• _Exercise prompt_: Stopping right after the line with "(gatherItems m.content).map fun it =>", please reproduce the material below exactly from its first line.

• _Data listing_:
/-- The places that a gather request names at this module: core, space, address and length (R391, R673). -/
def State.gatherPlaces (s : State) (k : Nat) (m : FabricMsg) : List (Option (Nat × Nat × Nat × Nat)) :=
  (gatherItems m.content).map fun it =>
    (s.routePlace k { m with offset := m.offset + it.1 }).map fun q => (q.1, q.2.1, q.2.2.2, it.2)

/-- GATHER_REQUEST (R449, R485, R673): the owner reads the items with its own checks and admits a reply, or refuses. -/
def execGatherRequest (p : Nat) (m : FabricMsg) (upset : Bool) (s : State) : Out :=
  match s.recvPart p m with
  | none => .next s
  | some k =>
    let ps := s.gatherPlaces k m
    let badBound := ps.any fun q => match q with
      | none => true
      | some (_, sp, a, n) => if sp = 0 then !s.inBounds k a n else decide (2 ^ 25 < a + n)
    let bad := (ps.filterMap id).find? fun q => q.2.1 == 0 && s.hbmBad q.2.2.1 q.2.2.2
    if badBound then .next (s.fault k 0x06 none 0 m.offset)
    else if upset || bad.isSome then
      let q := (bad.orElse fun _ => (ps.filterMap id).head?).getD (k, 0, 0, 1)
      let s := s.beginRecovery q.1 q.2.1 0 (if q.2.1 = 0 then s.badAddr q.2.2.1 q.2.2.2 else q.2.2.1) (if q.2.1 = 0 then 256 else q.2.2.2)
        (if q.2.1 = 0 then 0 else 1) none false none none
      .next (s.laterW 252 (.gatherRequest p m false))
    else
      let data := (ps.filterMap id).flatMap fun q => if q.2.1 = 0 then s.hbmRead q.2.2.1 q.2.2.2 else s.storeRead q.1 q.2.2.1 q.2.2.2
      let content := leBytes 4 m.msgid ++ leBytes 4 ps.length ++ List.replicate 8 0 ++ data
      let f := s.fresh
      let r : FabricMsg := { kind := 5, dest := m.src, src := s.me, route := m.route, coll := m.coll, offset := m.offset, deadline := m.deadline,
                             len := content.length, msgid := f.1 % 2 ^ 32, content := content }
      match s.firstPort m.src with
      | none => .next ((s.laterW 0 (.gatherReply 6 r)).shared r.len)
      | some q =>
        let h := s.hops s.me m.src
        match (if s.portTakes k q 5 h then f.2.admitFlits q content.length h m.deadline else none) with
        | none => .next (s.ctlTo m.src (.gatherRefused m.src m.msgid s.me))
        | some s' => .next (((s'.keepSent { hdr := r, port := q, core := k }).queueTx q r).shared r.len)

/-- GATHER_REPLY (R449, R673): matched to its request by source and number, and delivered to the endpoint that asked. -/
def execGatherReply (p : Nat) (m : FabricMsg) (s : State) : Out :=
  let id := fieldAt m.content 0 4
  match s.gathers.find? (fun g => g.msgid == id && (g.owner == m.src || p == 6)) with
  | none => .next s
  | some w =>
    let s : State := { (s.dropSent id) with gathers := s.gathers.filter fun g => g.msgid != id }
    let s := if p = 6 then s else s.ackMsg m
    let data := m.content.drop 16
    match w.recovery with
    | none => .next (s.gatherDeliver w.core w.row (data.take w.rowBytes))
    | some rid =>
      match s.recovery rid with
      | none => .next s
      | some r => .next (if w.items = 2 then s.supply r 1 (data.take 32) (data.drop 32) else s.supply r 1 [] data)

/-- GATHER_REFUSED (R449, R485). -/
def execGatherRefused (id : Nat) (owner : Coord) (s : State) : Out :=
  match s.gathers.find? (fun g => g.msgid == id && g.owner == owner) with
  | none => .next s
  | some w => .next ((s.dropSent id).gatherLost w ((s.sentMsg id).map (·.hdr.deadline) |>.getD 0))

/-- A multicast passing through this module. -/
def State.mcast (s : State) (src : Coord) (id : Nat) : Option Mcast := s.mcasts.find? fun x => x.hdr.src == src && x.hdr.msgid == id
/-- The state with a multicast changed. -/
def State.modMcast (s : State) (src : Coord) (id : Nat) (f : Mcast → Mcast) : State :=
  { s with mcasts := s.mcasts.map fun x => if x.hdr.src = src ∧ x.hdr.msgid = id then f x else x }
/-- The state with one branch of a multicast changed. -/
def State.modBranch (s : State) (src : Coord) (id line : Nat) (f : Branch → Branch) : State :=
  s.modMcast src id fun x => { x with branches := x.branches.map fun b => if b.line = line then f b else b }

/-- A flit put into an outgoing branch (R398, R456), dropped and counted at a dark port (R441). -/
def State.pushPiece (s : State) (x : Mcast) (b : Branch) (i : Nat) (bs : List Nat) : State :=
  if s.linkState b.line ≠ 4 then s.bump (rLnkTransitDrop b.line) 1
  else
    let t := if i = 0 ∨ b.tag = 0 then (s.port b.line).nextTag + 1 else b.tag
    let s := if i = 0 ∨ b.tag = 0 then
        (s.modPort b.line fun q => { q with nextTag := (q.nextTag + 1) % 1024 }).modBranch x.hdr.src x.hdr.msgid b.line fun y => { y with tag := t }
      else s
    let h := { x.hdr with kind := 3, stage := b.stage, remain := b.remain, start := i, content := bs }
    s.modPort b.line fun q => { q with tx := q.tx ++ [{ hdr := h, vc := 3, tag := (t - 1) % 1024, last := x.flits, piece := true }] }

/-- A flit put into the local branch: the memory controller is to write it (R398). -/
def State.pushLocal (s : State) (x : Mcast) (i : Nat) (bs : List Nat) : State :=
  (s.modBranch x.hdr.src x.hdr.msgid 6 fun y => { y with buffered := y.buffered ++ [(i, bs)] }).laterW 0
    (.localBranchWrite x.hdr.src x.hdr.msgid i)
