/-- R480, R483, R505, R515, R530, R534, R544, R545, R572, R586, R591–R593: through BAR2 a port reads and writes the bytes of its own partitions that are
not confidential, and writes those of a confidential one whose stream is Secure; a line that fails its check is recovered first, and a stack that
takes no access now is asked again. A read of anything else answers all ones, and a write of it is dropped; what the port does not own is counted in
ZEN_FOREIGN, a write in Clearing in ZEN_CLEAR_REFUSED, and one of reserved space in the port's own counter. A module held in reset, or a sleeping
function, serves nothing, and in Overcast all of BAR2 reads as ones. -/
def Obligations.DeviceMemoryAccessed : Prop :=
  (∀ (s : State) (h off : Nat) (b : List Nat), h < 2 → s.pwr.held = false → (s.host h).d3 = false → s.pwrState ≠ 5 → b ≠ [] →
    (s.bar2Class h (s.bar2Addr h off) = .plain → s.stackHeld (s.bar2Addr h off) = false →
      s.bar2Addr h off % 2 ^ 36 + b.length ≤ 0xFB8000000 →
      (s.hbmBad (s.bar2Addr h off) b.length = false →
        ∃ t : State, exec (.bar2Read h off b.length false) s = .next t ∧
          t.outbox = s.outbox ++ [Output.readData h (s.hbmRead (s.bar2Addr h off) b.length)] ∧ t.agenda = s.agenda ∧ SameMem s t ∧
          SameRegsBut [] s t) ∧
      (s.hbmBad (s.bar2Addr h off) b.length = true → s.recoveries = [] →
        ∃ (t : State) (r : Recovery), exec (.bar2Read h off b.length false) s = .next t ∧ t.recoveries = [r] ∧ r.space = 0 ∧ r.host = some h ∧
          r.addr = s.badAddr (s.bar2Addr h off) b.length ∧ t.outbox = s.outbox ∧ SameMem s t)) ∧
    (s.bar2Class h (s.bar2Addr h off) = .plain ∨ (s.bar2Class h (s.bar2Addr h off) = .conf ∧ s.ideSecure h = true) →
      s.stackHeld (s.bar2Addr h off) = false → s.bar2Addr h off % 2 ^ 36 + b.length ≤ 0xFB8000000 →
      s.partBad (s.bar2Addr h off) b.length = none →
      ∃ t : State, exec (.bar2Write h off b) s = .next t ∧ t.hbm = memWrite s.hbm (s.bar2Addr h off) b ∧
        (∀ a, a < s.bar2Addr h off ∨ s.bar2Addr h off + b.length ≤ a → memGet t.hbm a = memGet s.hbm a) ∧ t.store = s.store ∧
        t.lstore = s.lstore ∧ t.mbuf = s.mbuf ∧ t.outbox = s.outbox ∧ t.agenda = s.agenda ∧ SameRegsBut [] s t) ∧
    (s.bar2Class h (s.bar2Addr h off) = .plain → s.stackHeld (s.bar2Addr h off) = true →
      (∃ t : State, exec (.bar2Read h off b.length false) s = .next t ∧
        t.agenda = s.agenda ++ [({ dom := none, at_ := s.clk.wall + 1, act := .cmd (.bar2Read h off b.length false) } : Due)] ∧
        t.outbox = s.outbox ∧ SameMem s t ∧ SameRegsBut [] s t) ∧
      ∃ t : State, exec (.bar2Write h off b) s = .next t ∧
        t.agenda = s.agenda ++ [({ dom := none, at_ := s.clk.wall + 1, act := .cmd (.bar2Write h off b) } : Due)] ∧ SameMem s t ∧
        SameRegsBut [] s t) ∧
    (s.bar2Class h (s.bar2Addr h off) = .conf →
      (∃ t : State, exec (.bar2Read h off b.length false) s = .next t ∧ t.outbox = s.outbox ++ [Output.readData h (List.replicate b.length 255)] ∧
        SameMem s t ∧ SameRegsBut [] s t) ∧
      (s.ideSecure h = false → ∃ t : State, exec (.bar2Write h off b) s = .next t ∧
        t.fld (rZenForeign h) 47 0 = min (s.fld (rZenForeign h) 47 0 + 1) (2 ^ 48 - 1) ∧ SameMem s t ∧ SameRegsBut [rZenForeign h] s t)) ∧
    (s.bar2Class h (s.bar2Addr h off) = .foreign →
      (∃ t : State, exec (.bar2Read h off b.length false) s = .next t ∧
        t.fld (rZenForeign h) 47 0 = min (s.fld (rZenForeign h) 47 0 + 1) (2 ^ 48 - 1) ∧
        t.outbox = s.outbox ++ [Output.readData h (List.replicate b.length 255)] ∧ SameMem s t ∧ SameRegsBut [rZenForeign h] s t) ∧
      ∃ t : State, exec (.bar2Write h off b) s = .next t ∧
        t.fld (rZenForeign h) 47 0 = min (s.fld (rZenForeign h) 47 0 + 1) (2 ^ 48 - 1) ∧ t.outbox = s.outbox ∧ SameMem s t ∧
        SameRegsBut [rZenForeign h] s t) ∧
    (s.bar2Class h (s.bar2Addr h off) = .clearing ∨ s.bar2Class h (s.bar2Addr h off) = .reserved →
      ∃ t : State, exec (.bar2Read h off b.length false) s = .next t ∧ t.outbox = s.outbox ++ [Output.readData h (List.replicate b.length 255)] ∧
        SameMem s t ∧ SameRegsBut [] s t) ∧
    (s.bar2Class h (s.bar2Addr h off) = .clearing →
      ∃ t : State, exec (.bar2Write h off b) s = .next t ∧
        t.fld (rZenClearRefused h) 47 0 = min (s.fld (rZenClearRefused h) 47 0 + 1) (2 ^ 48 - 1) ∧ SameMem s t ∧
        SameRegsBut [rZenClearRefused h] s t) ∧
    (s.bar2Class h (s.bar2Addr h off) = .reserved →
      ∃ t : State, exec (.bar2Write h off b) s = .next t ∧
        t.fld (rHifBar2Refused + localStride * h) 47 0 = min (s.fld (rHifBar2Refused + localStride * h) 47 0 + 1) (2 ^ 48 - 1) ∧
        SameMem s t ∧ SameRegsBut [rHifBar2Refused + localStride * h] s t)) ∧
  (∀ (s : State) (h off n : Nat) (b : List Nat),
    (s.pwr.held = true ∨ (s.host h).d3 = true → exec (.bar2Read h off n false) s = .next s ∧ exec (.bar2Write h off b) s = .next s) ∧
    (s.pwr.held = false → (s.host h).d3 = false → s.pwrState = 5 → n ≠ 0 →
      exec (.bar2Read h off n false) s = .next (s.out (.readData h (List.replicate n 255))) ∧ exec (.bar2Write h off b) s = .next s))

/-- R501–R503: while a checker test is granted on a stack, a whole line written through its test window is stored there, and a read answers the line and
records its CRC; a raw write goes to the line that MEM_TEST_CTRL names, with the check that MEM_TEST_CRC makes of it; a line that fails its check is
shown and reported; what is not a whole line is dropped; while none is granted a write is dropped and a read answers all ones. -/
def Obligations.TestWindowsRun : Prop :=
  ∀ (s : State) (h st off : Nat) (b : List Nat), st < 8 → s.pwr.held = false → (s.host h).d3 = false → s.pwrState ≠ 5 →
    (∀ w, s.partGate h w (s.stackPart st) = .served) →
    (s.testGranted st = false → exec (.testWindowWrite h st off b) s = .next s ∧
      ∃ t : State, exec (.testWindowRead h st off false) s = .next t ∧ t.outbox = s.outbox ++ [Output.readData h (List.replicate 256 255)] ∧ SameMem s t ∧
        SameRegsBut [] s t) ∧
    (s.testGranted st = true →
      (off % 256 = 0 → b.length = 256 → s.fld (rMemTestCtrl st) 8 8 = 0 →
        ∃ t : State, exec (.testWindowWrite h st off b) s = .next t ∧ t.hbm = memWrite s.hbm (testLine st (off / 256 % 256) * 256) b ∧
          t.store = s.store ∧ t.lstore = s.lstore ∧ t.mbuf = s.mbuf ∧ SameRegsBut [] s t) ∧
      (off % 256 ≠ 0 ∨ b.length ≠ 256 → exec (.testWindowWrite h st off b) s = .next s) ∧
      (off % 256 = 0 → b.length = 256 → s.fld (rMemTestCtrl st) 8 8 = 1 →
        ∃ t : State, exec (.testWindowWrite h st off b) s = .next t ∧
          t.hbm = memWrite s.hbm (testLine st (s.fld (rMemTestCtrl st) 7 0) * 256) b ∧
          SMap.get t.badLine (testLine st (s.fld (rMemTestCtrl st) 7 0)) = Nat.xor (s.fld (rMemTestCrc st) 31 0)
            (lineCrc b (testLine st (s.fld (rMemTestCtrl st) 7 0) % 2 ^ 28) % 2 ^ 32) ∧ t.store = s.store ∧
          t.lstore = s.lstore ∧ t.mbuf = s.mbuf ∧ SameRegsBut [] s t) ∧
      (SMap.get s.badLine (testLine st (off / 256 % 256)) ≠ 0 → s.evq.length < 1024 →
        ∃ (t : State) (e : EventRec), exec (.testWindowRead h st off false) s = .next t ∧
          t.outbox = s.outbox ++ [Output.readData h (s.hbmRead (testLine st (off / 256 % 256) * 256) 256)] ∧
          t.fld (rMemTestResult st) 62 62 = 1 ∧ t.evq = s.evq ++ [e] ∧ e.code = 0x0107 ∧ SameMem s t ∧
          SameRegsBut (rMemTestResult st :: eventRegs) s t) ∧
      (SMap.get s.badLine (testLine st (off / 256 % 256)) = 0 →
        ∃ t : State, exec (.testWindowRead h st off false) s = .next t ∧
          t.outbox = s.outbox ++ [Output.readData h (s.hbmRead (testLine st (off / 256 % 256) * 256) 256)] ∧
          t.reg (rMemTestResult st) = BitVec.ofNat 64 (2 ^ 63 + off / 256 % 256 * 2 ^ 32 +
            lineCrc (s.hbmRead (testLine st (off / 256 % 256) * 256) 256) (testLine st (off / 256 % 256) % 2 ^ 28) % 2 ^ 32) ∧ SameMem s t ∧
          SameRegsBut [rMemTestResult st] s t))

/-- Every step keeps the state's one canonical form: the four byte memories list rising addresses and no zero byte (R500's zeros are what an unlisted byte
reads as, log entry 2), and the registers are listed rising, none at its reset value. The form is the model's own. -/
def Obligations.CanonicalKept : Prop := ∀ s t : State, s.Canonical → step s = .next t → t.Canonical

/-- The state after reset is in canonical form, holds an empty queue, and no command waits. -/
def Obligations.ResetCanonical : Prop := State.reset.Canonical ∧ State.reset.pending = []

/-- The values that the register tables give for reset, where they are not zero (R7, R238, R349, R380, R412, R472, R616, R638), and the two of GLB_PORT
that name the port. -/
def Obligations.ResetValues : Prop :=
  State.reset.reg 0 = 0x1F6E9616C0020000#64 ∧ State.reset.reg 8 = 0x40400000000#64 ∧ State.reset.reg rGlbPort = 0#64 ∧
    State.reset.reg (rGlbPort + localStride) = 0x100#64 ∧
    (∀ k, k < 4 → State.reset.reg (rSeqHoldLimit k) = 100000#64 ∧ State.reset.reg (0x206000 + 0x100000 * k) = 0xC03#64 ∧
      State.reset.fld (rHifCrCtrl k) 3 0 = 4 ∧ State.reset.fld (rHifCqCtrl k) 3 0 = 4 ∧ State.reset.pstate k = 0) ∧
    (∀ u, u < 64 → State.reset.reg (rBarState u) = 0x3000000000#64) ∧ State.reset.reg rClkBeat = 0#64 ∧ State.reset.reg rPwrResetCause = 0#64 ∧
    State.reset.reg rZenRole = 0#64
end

• _Solution for this exercise_:
/-- The places that a gather request names at this module: core, space, address and length (R391, R673). -/
def State.gatherPlaces (s : State) (k : Nat) (m : FabricMsg) : List (Option (Nat × Nat × Nat × Nat)) :=
  (gatherItems m.content).map fun it =>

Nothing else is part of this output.